Glass Lewis will expect companies to keep shareholder proposals they don’t like on their proxies even if the SEC declines to rule on the matter.
The proxy adviser’s stance is a response to the SEC division of corporation finance’s recently revised approach to handling shareholder proposals that companies want to exclude from AGMs.
The division announced in September that from proxy season 2020 it will in some cases respond orally to no-action requests under Rule 14a-8 and emphasized that it retains the option not to make a decision on excluding a proposal.
The announcement has caused widespread confusion. Corporate governance professionals and investors are concerned that the shift might lead to outcomes such as a rush of niche shareholder proposals, a lack of clear guidance and an increase in litigation to settle disputes.
Groups including Ceres and the Council of Institutional Investors have called for the division to drop its revised approach. The groups argue in a September letter to division director William Hinman that the altered process ‘reduces transparency and accountability, increases the burden on investors and could increase conflict between companies and their investors.’

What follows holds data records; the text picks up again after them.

theorem Keeps.storeChain {a s : State} (h : Keeps a s) : ∀ x1 x2 x3 x4 x5, Keeps a (State.storeChain s x1 x2 x3 x4 x5) := by
  intro x1 x2 x3 x4 x5
  unfold State.storeChain; try dsimp only
  repeat' first
    | with_reducible assumption
    | with_reducible apply Keeps.setMemNat
    | with_reducible apply Keeps.layChain
    | split

theorem Keeps.releaseWalk {a s : State} (h : Keeps a s) : ∀ b f n, Keeps a (State.releaseWalk s b f n).1 := by
  intro b f n
  induction n generalizing s b f
  case zero => exact ((((h.flag _ _).put _ _).put _ _).put _ _)
  case succ n ih =>
    unfold State.releaseWalk; dsimp only
    refine Keeps.ite1 (Keeps.put (Keeps.put (Keeps.put (Keeps.flag (Keeps.ite (Keeps.reportFault (h.upd rfl (OtpKept.refl _)) _ _ _) h) _ _) _ _) _ _) _ _)
      (Keeps.ite1 (h.freeBlock _) ?_)
    exact ih (h.freeBlock _) _ _

theorem Keeps.release {a s : State} (h : Keeps a s) : ∀ x1, Keeps a (State.release s x1) := by
  intro x1
  unfold State.release; try dsimp only
  repeat' first
    | with_reducible assumption
    | with_reducible apply Keeps.releaseWalk
    | with_reducible apply Keeps.event
    | split
    | refine Keeps.of1 (by with_reducible assumption) ?_

theorem Keeps.queueFrame {a s : State} (h : Keeps a s) : ∀ x1, Keeps a (State.queueFrame s x1) := by
  intro x1
  unfold State.queueFrame; try dsimp only
  repeat' first
    | with_reducible assumption
    | with_reducible apply Keeps.giveAll
    | with_reducible apply Keeps.event
    | with_reducible apply Keeps.flag
    | split
    | with_reducible apply Keeps.upd
    | rfl
    | with_reducible exact OtpKept.refl _

theorem Keeps.frmRead {a s : State} (h : Keeps a s) : ∀ x1 x2, Keeps a (Machine.frmRead s x1 x2).2 := by
  intro x1 x2
  unfold Machine.frmRead; try dsimp only
  repeat' first
    | with_reducible assumption
    | with_reducible apply Keeps.setMemNat
    | refine Keeps.takeBlock ?_ _ _ _ (by with_reducible assumption)
    | with_reducible apply Keeps.ite
    | with_reducible apply Keeps.ite2
    | split
    | with_reducible apply Keeps.upd
    | rfl
    | with_reducible exact OtpKept.refl _

theorem Keeps.frmWrite {a s : State} (h : Keeps a s) : ∀ x1 x2, Keeps a (Machine.frmWrite s x1 x2) := by
  intro x1 x2
  unfold Machine.frmWrite; try dsimp only
  repeat' first
    | with_reducible assumption
    | with_reducible apply Keeps.release
    | with_reducible apply Keeps.ite

theorem Keeps.forwardSend {a s : State} (h : Keeps a s) : Keeps a (State.forwardSend s) := by
  unfold State.forwardSend; try dsimp only
  repeat' first
    | with_reducible assumption
    | with_reducible apply Keeps.hvlTag
    | with_reducible apply Keeps.hvlSend
    | with_reducible refine Keeps.foldl ?_ (fun _ _ _ => ?_)
    | with_reducible refine Keeps.foldl2 ?_ (fun _ _ _ => ?_)
    | split
    | refine Keeps.of2 (by with_reducible assumption) ?_
    | with_reducible apply Keeps.upd
    | rfl
    | with_reducible exact OtpKept.refl _

theorem Keeps.forwardKick {a s : State} (h : Keeps a s) : Keeps a (State.forwardKick s) := by
  unfold State.forwardKick; try dsimp only
  repeat' first
    | with_reducible assumption
    | with_reducible apply Keeps.forwardSend
    | with_reducible apply Keeps.ite

theorem Keeps.scsRecord {a s : State} (h : Keeps a s) : Keeps a (State.scsRecord s) := by
  unfold State.scsRecord; try dsimp only
  repeat' first
    | with_reducible assumption
    | with_reducible apply Keeps.record

theorem Keeps.scsSettle {a s : State} (h : Keeps a s) : Keeps a (State.scsSettle s) := by
  unfold State.scsSettle; try dsimp only
  repeat' first
    | with_reducible assumption
    | with_reducible apply Keeps.put
    | with_reducible apply Keeps.upd
    | rfl
    | with_reducible exact OtpKept.refl _

theorem Keeps.scsApply {a s : State} (h : Keeps a s) : ∀ x1, Keeps a (State.scsApply s x1) := by
  intro x1
  unfold State.scsApply; try dsimp only
  repeat' first
    | with_reducible assumption
    | with_reducible apply Keeps.scsSettle
    | with_reducible apply Keeps.put
    | with_reducible apply Keeps.scsRecord
    | with_reducible apply Keeps.ite

theorem Keeps.setRetry {a s : State} (h : Keeps a s) : ∀ x1 x2, Keeps a (State.setRetry s x1 x2) := by
  intro x1 x2
  unfold State.setRetry; try dsimp only
  repeat' first
    | with_reducible assumption
    | with_reducible apply Keeps.ite
    | with_reducible apply Keeps.upd
    | rfl
    | with_reducible exact OtpKept.refl _

theorem Keeps.scsFresh {a s : State} (h : Keeps a s) : Keeps a (State.scsFresh s) := by
  unfold State.scsFresh; try dsimp only
  repeat' first
    | with_reducible assumption
    | with_reducible apply Keeps.scsApply
    | with_reducible apply Keeps.setRetry
    | with_reducible apply Keeps.ite
    | with_reducible apply Keeps.upd
    | rfl
    | with_reducible exact OtpKept.refl _

theorem Keeps.scsChanged {a s : State} (h : Keeps a s) : Keeps a (State.scsChanged s) := by
  unfold State.scsChanged; try dsimp only
  repeat' first
    | with_reducible assumption
    | with_reducible apply Keeps.scsFresh
    | with_reducible apply Keeps.put
    | with_reducible apply Keeps.ite

theorem Keeps.scsReceiverStopped {a s : State} (h : Keeps a s) : Keeps a (State.scsReceiverStopped s) := by
  unfold State.scsReceiverStopped; try dsimp only
  repeat' first
    | with_reducible assumption
    | with_reducible apply Keeps.scsFresh
    | with_reducible apply Keeps.ite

Previous requests for comment from the SEC on the division’s new approach have not been returned. The division’s September statement says officials will continue to monitor correspondence and provide informal guidance to companies and proponents as appropriate. Where a company seeks to exclude a proposal, the division will let the proponent and the company know of its position, being that it concurs, disagrees or declines to state a view.
‘The [division] intends to issue a response letter where it believes doing so would provide value, such as more broadly applicable guidance about complying with Rule 14a-8,’ officials write.
Glass Lewis in its recently updated policy guidelines for 2020 takes the stance that the absence of an SEC decision or letter regarding a proposal does not let companies off the hook in terms of their proxies or disclosures.
‘In instances where the SEC has declined to state a view on whether a shareholder resolution should be excluded, we believe such [a] proposal should be included in a company’s proxy filings,’ writes Courteney Keatinge, senior director for ESG research at Glass Lewis, in a recent blog post. ‘A failure to do so will likely lead Glass Lewis to recommend that shareholders vote against the members of the governance committee.’
The proxy adviser will look at no-action scenarios on a case-by-case basis, Keatinge tells Corporate Secretary. ‘That said, any prudent lawyer would say, If in doubt, keep it in,’ she says, adding that the ramifications of excluding a proposal in the absence of a no-action relief decision are potentially worse than including the proposal – even if it passes.
Keatinge writes in the blog that where the SEC verbally allows a company to exclude a shareholder proposal and the agency provides no written record about this decision, Glass Lewis will expect the company to provide some disclosure concerning the no-action relief.
‘In cases where a company has failed to include a proposal on its ballot without such disclosure, we will generally recommend shareholders vote against the members of the governance committee of the board,’ she writes.